-- ==== Sys2Proof/Laws/Kept.lean ====
section
/-! SUPPORT. For each operation one lemma, `<operation>_kept`: every field it leaves as it was, in every state. The
provers cite it in place of unfolding the operation. -/

set_option linter.unusedSimpArgs false
set_option linter.unusedVariables false

namespace Sys2Proof.Machine

@[simp] theorem State.badFrame_kept (s : State) :
    (State.badFrame s).pending = s.pending ∧ (State.badFrame s).now = s.now ∧ (State.badFrame s).station = s.station ∧ (State.badFrame s).boot = s.boot ∧ (State.badFrame s).jc = s.jc ∧ (State.badFrame s).store = s.store ∧ (State.badFrame s).du = s.du ∧ (State.badFrame s).cs = s.cs ∧ (State.badFrame s).ss = s.ss ∧ (State.badFrame s).tb = s.tb ∧ (State.badFrame s).vu = s.vu ∧ (State.badFrame s).dp = s.dp ∧ (State.badFrame s).pc = s.pc ∧ (State.badFrame s).lc.queue = s.lc.queue ∧ (State.badFrame s).lc.presence = s.lc.presence ∧ (State.badFrame s).lc.foreign = s.lc.foreign ∧ (State.badFrame s).lc.view = s.lc.view ∧ (State.badFrame s).lc.deaf = s.lc.deaf := by
  simp [State.badFrame]

@[simp] theorem State.rejoinRepair_kept (t : Nat) (s : State) :
    (State.rejoinRepair t s).pending = s.pending ∧ (State.rejoinRepair t s).now = s.now ∧ (State.rejoinRepair t s).station = s.station ∧ (State.rejoinRepair t s).boot = s.boot ∧ (State.rejoinRepair t s).lc = s.lc ∧ (State.rejoinRepair t s).du = s.du ∧ (State.rejoinRepair t s).cs = s.cs ∧ (State.rejoinRepair t s).ss = s.ss ∧ (State.rejoinRepair t s).tb = s.tb ∧ (State.rejoinRepair t s).vu = s.vu ∧ (State.rejoinRepair t s).dp = s.dp ∧ (State.rejoinRepair t s).pc = s.pc ∧ (State.rejoinRepair t s).jc.nextBase = s.jc.nextBase ∧ (State.rejoinRepair t s).jc.seq = s.jc.seq ∧ (State.rejoinRepair t s).store.mem = s.store.mem ∧ (State.rejoinRepair t s).store.fills = s.store.fills ∧ (State.rejoinRepair t s).store.allowance = s.store.allowance ∧ (State.rejoinRepair t s).store.slots = s.store.slots ∧ (State.rejoinRepair t s).store.map = s.store.map ∧ (State.rejoinRepair t s).jc.record.map (·.fixed) = s.jc.record.map (·.fixed) ∧ (State.rejoinRepair t s).jc.record.map (·.account) = s.jc.record.map (·.account) ∧ (State.rejoinRepair t s).jc.record.map (·.state) = s.jc.record.map (·.state) ∧ (State.rejoinRepair t s).jc.record.map (·.mark) = s.jc.record.map (·.mark) ∧ (State.rejoinRepair t s).jc.record.map (·.departed) = s.jc.record.map (·.departed) := by
  simp [State.rejoinRepair, State.fixed, State.account, State.jobState, State.mark, State.departed, JobRecord.fixed, JobRecord.account, Option.map_map, Function.comp_def]

@[simp] theorem State.freeIfClosing_kept (i : Nat) (s : State) :
    (State.freeIfClosing i s).pending = s.pending ∧ (State.freeIfClosing i s).now = s.now ∧ (State.freeIfClosing i s).station = s.station ∧ (State.freeIfClosing i s).boot = s.boot ∧ (State.freeIfClosing i s).lc = s.lc ∧ (State.freeIfClosing i s).du = s.du ∧ (State.freeIfClosing i s).cs = s.cs ∧ (State.freeIfClosing i s).ss = s.ss ∧ (State.freeIfClosing i s).tb = s.tb ∧ (State.freeIfClosing i s).vu = s.vu ∧ (State.freeIfClosing i s).dp = s.dp ∧ (State.freeIfClosing i s).pc = s.pc ∧ (State.freeIfClosing i s).jc.nextBase = s.jc.nextBase ∧ (State.freeIfClosing i s).jc.seq = s.jc.seq ∧ (State.freeIfClosing i s).store.mem = s.store.mem ∧ (State.freeIfClosing i s).store.fills = s.store.fills ∧ (State.freeIfClosing i s).store.allowance = s.store.allowance ∧ (State.freeIfClosing i s).jc.record.map (·.fixed) = s.jc.record.map (·.fixed) ∧ (State.freeIfClosing i s).jc.record.map (·.account) = s.jc.record.map (·.account) ∧ (State.freeIfClosing i s).jc.record.map (·.state) = s.jc.record.map (·.state) ∧ (State.freeIfClosing i s).jc.record.map (·.mark) = s.jc.record.map (·.mark) ∧ (State.freeIfClosing i s).jc.record.map (·.departed) = s.jc.record.map (·.departed) := by
  simp only [State.freeIfClosing]
  repeat' split
  all_goals simp

@[simp] theorem State.markDamaged_kept (i : Nat) (s : State) :
    (State.markDamaged i s).pending = s.pending ∧ (State.markDamaged i s).now = s.now ∧ (State.markDamaged i s).station = s.station ∧ (State.markDamaged i s).boot = s.boot ∧ (State.markDamaged i s).du = s.du ∧ (State.markDamaged i s).cs = s.cs ∧ (State.markDamaged i s).ss = s.ss ∧ (State.markDamaged i s).tb = s.tb ∧ (State.markDamaged i s).vu = s.vu ∧ (State.markDamaged i s).dp = s.dp ∧ (State.markDamaged i s).pc = s.pc ∧ (State.markDamaged i s).lc.queue = s.lc.queue ∧ (State.markDamaged i s).lc.presence = s.lc.presence ∧ (State.markDamaged i s).lc.foreign = s.lc.foreign ∧ (State.markDamaged i s).lc.view = s.lc.view ∧ (State.markDamaged i s).lc.deaf = s.lc.deaf ∧ (State.markDamaged i s).jc.nextBase = s.jc.nextBase ∧ (State.markDamaged i s).jc.seq = s.jc.seq ∧ (State.markDamaged i s).store.mem = s.store.mem ∧ (State.markDamaged i s).store.fills = s.store.fills ∧ (State.markDamaged i s).store.allowance = s.store.allowance ∧ (State.markDamaged i s).jc.record.map (·.fixed) = s.jc.record.map (·.fixed) ∧ (State.markDamaged i s).jc.record.map (·.account) = s.jc.record.map (·.account) ∧ (State.markDamaged i s).jc.record.map (·.state) = s.jc.record.map (·.state) ∧ (State.markDamaged i s).jc.record.map (·.mark) = s.jc.record.map (·.mark) ∧ (State.markDamaged i s).jc.record.map (·.departed) = s.jc.record.map (·.departed) := by
  simp only [State.markDamaged]
  repeat' split
  all_goals simp

@[simp] theorem State.requestFree_kept (i : Nat) (s : State) :
    (State.requestFree i s).pending = s.pending ∧ (State.requestFree i s).now = s.now ∧ (State.requestFree i s).station = s.station ∧ (State.requestFree i s).boot = s.boot ∧ (State.requestFree i s).lc = s.lc ∧ (State.requestFree i s).du = s.du ∧ (State.requestFree i s).cs = s.cs ∧ (State.requestFree i s).ss = s.ss ∧ (State.requestFree i s).tb = s.tb ∧ (State.requestFree i s).vu = s.vu ∧ (State.requestFree i s).dp = s.dp ∧ (State.requestFree i s).pc = s.pc ∧ (State.requestFree i s).jc.nextBase = s.jc.nextBase ∧ (State.requestFree i s).jc.seq = s.jc.seq ∧ (State.requestFree i s).store.mem = s.store.mem ∧ (State.requestFree i s).store.fills = s.store.fills ∧ (State.requestFree i s).store.allowance = s.store.allowance ∧ (State.requestFree i s).jc.record.map (·.fixed) = s.jc.record.map (·.fixed) ∧ (State.requestFree i s).jc.record.map (·.account) = s.jc.record.map (·.account) ∧ (State.requestFree i s).jc.record.map (·.state) = s.jc.record.map (·.state) ∧ (State.requestFree i s).jc.record.map (·.mark) = s.jc.record.map (·.mark) ∧ (State.requestFree i s).jc.record.map (·.departed) = s.jc.record.map (·.departed) := by
  simp [State.requestFree]

@[simp] theorem State.unpinned_kept (i : Nat) (s : State) :
    (State.unpinned i s).pending = s.pending ∧ (State.unpinned i s).now = s.now ∧ (State.unpinned i s).station = s.station ∧ (State.unpinned i s).boot = s.boot ∧ (State.unpinned i s).lc = s.lc ∧ (State.unpinned i s).du = s.du ∧ (State.unpinned i s).cs = s.cs ∧ (State.unpinned i s).ss = s.ss ∧ (State.unpinned i s).tb = s.tb ∧ (State.unpinned i s).vu = s.vu ∧ (State.unpinned i s).dp = s.dp ∧ (State.unpinned i s).pc = s.pc ∧ (State.unpinned i s).jc.nextBase = s.jc.nextBase ∧ (State.unpinned i s).jc.seq = s.jc.seq ∧ (State.unpinned i s).store.mem = s.store.mem ∧ (State.unpinned i s).store.fills = s.store.fills ∧ (State.unpinned i s).store.allowance = s.store.allowance ∧ (State.unpinned i s).jc.record.map (·.fixed) = s.jc.record.map (·.fixed) ∧ (State.unpinned i s).jc.record.map (·.account) = s.jc.record.map (·.account) ∧ (State.unpinned i s).jc.record.map (·.state) = s.jc.record.map (·.state) ∧ (State.unpinned i s).jc.record.map (·.mark) = s.jc.record.map (·.mark) ∧ (State.unpinned i s).jc.record.map (·.departed) = s.jc.record.map (·.departed) := by
  simp only [State.unpinned]
  repeat' split
  all_goals simp

@[simp] theorem State.releaseDrivePin_kept (s : State) :
    (State.releaseDrivePin s).pending = s.pending ∧ (State.releaseDrivePin s).now = s.now ∧ (State.releaseDrivePin s).station = s.station ∧ (State.releaseDrivePin s).boot = s.boot ∧ (State.releaseDrivePin s).lc = s.lc ∧ (State.releaseDrivePin s).du = s.du ∧ (State.releaseDrivePin s).cs = s.cs ∧ (State.releaseDrivePin s).ss = s.ss ∧ (State.releaseDrivePin s).tb = s.tb ∧ (State.releaseDrivePin s).vu = s.vu ∧ (State.releaseDrivePin s).dp = s.dp ∧ (State.releaseDrivePin s).pc = s.pc ∧ (State.releaseDrivePin s).jc.nextBase = s.jc.nextBase ∧ (State.releaseDrivePin s).jc.seq = s.jc.seq ∧ (State.releaseDrivePin s).store.mem = s.store.mem ∧ (State.releaseDrivePin s).store.fills = s.store.fills ∧ (State.releaseDrivePin s).store.allowance = s.store.allowance ∧ (State.releaseDrivePin s).jc.record.map (·.fixed) = s.jc.record.map (·.fixed) ∧ (State.releaseDrivePin s).jc.record.map (·.account) = s.jc.record.map (·.account) ∧ (State.releaseDrivePin s).jc.record.map (·.state) = s.jc.record.map (·.state) ∧ (State.releaseDrivePin s).jc.record.map (·.mark) = s.jc.record.map (·.mark) ∧ (State.releaseDrivePin s).jc.record.map (·.departed) = s.jc.record.map (·.departed) := by
  simp only [State.releaseDrivePin]
  repeat' split
  all_goals simp

@[simp] theorem State.releaseLinkPin_kept (s : State) :
    (State.releaseLinkPin s).pending = s.pending ∧ (State.releaseLinkPin s).now = s.now ∧ (State.releaseLinkPin s).station = s.station ∧ (State.releaseLinkPin s).boot = s.boot ∧ (State.releaseLinkPin s).lc = s.lc ∧ (State.releaseLinkPin s).du = s.du ∧ (State.releaseLinkPin s).cs = s.cs ∧ (State.releaseLinkPin s).ss = s.ss ∧ (State.releaseLinkPin s).tb = s.tb ∧ (State.releaseLinkPin s).vu = s.vu ∧ (State.releaseLinkPin s).dp = s.dp ∧ (State.releaseLinkPin s).pc = s.pc ∧ (State.releaseLinkPin s).jc.nextBase = s.jc.nextBase ∧ (State.releaseLinkPin s).jc.seq = s.jc.seq ∧ (State.releaseLinkPin s).store.mem = s.store.mem ∧ (State.releaseLinkPin s).store.fills = s.store.fills ∧ (State.releaseLinkPin s).store.allowance = s.store.allowance ∧ (State.releaseLinkPin s).jc.record.map (·.fixed) = s.jc.record.map (·.fixed) ∧ (State.releaseLinkPin s).jc.record.map (·.account) = s.jc.record.map (·.account) ∧ (State.releaseLinkPin s).jc.record.map (·.state) = s.jc.record.map (·.state) ∧ (State.releaseLinkPin s).jc.record.map (·.mark) = s.jc.record.map (·.mark) ∧ (State.releaseLinkPin s).jc.record.map (·.departed) = s.jc.record.map (·.departed) := by
  simp only [State.releaseLinkPin]
  repeat' split
  all_goals simp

- - - -

## Exercise requirements
A line belongs in the answer if it contains the word "linter"; please copy each such line from the material.

## Exercise response
set_option linter.unusedSimpArgs false
set_option linter.unusedVariables false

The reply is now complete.